# Work required
Search the data for the string "every" and gather each line it is in.
** Data in this exercise follows **
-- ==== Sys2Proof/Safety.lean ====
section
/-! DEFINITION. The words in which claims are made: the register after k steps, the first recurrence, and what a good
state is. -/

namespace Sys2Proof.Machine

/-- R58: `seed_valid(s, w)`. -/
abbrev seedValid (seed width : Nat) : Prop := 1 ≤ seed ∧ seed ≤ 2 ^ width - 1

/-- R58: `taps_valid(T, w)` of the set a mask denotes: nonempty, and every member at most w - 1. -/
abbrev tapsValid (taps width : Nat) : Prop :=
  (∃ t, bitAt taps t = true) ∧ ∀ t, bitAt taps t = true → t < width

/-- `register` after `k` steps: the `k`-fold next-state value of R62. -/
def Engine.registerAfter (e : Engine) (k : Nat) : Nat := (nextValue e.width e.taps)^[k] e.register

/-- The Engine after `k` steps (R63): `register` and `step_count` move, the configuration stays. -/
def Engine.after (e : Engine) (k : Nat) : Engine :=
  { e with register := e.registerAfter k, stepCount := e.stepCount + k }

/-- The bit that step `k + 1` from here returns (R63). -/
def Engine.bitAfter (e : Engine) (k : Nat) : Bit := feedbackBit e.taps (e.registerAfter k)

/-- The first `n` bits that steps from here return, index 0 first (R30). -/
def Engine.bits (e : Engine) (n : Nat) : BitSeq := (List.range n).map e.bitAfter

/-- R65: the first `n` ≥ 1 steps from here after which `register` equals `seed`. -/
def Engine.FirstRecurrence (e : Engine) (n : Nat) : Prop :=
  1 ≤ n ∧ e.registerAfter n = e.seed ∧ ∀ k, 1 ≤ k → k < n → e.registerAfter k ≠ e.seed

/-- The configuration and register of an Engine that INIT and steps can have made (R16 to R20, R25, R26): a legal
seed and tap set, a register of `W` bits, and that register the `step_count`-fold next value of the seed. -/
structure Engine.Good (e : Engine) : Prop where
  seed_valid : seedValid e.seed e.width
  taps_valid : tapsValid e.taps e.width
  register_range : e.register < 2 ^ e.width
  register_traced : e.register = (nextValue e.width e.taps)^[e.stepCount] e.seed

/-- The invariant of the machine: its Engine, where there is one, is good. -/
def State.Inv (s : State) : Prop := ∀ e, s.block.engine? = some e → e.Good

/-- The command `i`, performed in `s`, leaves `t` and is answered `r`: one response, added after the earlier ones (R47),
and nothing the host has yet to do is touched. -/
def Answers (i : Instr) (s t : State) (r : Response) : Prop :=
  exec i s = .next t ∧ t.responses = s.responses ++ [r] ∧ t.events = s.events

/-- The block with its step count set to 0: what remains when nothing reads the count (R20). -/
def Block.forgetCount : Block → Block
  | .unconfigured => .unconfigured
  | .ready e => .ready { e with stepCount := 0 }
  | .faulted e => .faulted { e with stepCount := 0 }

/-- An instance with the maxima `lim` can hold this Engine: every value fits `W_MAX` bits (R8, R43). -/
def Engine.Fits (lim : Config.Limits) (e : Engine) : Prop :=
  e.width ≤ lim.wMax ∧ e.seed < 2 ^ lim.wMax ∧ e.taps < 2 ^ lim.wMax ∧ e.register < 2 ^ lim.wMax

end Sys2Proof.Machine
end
** End of Data in this exercise **
** Data in this exercise follows **
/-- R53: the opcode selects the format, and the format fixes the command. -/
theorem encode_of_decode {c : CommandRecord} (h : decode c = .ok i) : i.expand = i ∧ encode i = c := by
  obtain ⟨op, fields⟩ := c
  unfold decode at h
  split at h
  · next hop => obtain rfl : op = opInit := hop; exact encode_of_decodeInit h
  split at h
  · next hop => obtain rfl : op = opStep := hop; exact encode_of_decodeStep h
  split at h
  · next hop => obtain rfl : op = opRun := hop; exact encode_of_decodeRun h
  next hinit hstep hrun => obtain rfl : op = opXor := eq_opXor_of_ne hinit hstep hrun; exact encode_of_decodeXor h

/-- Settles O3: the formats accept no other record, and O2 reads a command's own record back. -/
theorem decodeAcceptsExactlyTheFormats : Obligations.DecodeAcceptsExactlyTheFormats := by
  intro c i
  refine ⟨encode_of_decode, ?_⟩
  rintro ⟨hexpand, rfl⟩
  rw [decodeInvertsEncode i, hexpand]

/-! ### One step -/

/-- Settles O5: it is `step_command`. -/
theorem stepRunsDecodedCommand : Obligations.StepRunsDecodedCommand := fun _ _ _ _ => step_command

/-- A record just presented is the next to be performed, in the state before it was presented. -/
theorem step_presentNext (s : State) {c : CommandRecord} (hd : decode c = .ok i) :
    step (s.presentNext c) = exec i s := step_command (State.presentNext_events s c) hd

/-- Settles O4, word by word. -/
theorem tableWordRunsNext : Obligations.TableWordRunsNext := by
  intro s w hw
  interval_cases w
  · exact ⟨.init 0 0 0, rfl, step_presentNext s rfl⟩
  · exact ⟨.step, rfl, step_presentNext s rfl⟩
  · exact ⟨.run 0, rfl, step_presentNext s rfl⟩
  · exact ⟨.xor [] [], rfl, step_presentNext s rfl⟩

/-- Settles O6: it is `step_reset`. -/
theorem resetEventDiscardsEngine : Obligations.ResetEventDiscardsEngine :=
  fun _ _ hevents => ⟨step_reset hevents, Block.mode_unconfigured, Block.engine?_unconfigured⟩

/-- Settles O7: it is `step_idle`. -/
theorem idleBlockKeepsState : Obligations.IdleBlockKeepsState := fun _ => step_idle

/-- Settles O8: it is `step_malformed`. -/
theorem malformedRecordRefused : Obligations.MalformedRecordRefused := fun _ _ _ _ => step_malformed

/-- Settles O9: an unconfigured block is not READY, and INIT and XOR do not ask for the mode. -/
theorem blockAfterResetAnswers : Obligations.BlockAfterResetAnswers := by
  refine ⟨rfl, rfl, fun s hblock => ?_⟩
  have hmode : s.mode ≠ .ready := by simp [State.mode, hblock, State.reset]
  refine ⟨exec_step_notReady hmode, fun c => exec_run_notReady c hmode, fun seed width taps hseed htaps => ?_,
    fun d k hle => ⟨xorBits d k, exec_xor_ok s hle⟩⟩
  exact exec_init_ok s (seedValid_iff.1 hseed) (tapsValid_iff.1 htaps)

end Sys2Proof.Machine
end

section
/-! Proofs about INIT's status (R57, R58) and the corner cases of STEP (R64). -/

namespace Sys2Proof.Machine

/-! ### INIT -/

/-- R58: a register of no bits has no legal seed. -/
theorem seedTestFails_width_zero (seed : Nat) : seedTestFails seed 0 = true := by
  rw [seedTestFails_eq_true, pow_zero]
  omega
** End of Data in this exercise **
# Response area
/-- R58: `taps_valid(T, w)` of the set a mask denotes: nonempty, and every member at most w - 1. -/
/-- An instance with the maxima `lim` can hold this Engine: every value fits `W_MAX` bits (R8, R43). -/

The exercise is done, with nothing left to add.